> Task
I need the lines below from the one with "def State.emptySlot (s" down to the one with "V (R365). -/" reproduced exactly, both ends included, and nothing else.

Records from a dataset
----------

-- ==== Sys2Proof/Machine/Carousel.lean ====
section
/-! DEFINITION. The Carousel: the slots of a cell (R211), the issue of `xop`, `xld`, `xunl` and `xq` (R212 to R216), and the
steps CAROUSEL_ENTRY, CAROUSEL_RESULT (R228), XLD_PROCESS, XLD_WAIT_RETRY, GRAPH_LOAD_COMPLETE, XUNL_COMPLETE and
CONFIG_ERROR_RELOAD (R231). -/

namespace Sys2Proof.Machine

/-! ### Slots and the Carousel table (R211, R360) -/

/-- V and IMAGE of entry n of a context's Carousel table, as read at its restore (R360, R361); a context that is not
resident has none. -/
def State.graphEntry (s : State) (ctx n : Nat) : Bool × VAddr :=
  match s.resident ctx with
  | none => (false, 0)
  | some r =>
    let w := r.xops.getD (2 * n) 0
    (wbit w 8, BitVec.ofNat 72 ((r.xops.getD (2 * n + 1) 0).toNat + wfield w 16 8 * 2 ^ 64))

/-- The slot of a cell that is Loading or Resident for a number. -/
def State.slotOf (s : State) (site n : Nat) : Option GSlot := s.gslots.find? (fun g => g.site == site && g.n == n)

/-- A slot of a cell by its number. -/
def State.gslot (s : State) (site k : Nat) : Option GSlot := s.gslots.find? (fun g => g.site == site && g.slot == k)

/-- The slot that is current for a number (R211). -/
def State.currentSlot (s : State) (site ctx n : Nat) : Option GSlot :=
  let (v, image) := s.graphEntry ctx n
  (s.slotOf site n).filter (fun g => v && g.st == .resident && g.image == image)

/-- A slot replaced by what a function makes of it. -/
def State.updateSlot (s : State) (site k : Nat) (f : GSlot → GSlot) : State :=
  { s with gslots := updateFirst (fun g => g.site == site && g.slot == k) f s.gslots }

/-- A slot emptied. -/
def State.emptySlot (s : State) (site k : Nat) : State :=
  { s with gslots := s.gslots.filter (fun g => !(g.site == site && g.slot == k)) }

/-- The clock of a cell's Carousel. Log 28 (DEDUCED). -/
def State.carNow (s : State) (site : Nat) : Nat := (keyed s.carClock site).getD 0

/-- Whether the Carousel has accepted a request for a slot that it has not yet answered. -/
def State.slotBusyCar (s : State) (site k : Nat) : Bool :=
  s.carJobs.any (fun j => j.site == site && j.gslot == k && !j.delivered)

/-- XOP_UNLOADED with its number and V (R365). -/
def State.unloaded (s : State) (ctx n : Nat) : Trap :=
  { cause := .xopUnloaded, detail := BitVec.ofNat 64 (n + (s.graphEntry ctx n).1.toNat * 2 ^ 6) }

/-! ### Issue (R212 to R215, R219) -/

/-- `xop` (R212): a request to the Carousel, for which the runner waits. -/
def execXop (n : BitVec 6) (d a b c x : Reg) (k : MReg) (z : Bool) : State → Out :=
  liftBoth (fun s i _ => do
    if i.key.ctx = 0 then throw { cause := .illegalInstruction }
    match s.currentSlot i.site i.key.ctx n.toNat with
    | none => throw (s.unloaded i.key.ctx n.toNat)
    | some g =>
      let f := g.graph
      if (decide (f.nvop < 2) && b != 0) || (decide (f.nvop < 3) && c != 0) || (!f.scal && x != 0) || (f.two && d == 31) then
        throw { cause := .xopOperands, detail := n.setWidth 64 }
      let m := i.getM k
      let j : CarJob :=
        { site := i.site, who := .runner i.runner, gslot := g.slot, since := s.carNow i.site, entered := none,
          op0 := i.getV a, op1 := i.getV b, op2 := i.getV c, sc := i.getS x, mask := m }
      let s1 := s.updateSlot i.site g.slot (fun g => { g with lastUse := s.tick })
      return ({ s1 with carJobs := s1.carJobs ++ [j] }, { i with phase := .waitXop d.toNat m z }))

/-- `xld` (R213). -/
def execXld (slot : SlotNo) (a : Reg) : State → Out :=
  lift (fun s i u => do
    if i.key.ctx = 0 then throw { cause := .illegalInstruction }
    issue s i u slot (.xld (wfield (i.getS a) 0 6) .fresh) [])

/-- `xunl` (R214). -/
def execXunl (slot : SlotNo) (a : Reg) : State → Out :=
  lift (fun s i u => do
    if i.key.ctx = 0 then throw { cause := .illegalInstruction }
    issue s i u slot (.xunl (wfield (i.getS a) 0 6) false) [])

/-- The state of an opcode number (R215). -/
def State.graphStatus (s : State) (site ctx n : Nat) : W64 :=
  let (v, image) := s.graphEntry ctx n
  let free := 8 - (s.gslots.filter (fun g => g.site == site)).length
  let held : Nat :=
    match s.slotOf site n with
    | none => 0
    | some g =>
      let resident := g.st == .resident
      let current := resident && v && g.image == image
      let decl : Nat :=
        if current then
          g.graph.lat * 2 ^ 8 + g.graph.nvop * 2 ^ 15 + g.graph.scal.toNat * 2 ^ 17 + g.graph.two.toNat * 2 ^ 18
        else 0
      current.toNat * 2 + (g.st == .loading).toNat * 4 + (resident && g.image != image).toNat * 8 + g.slot * 2 ^ 4
        + (decide (g.pins ≠ 0)).toNat * 2 ^ 7 + decl
  BitVec.ofNat 64 (v.toNat + held + free * 2 ^ 19)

----------

> Result below
def State.emptySlot (s : State) (site k : Nat) : State :=
  { s with gslots := s.gslots.filter (fun g => !(g.site == site && g.slot == k)) }

/-- The clock of a cell's Carousel. Log 28 (DEDUCED). -/
def State.carNow (s : State) (site : Nat) : Nat := (keyed s.carClock site).getD 0

/-- Whether the Carousel has accepted a request for a slot that it has not yet answered. -/
def State.slotBusyCar (s : State) (site k : Nat) : Bool :=
  s.carJobs.any (fun j => j.site == site && j.gslot == k && !j.delivered)

/-- XOP_UNLOADED with its number and V (R365). -/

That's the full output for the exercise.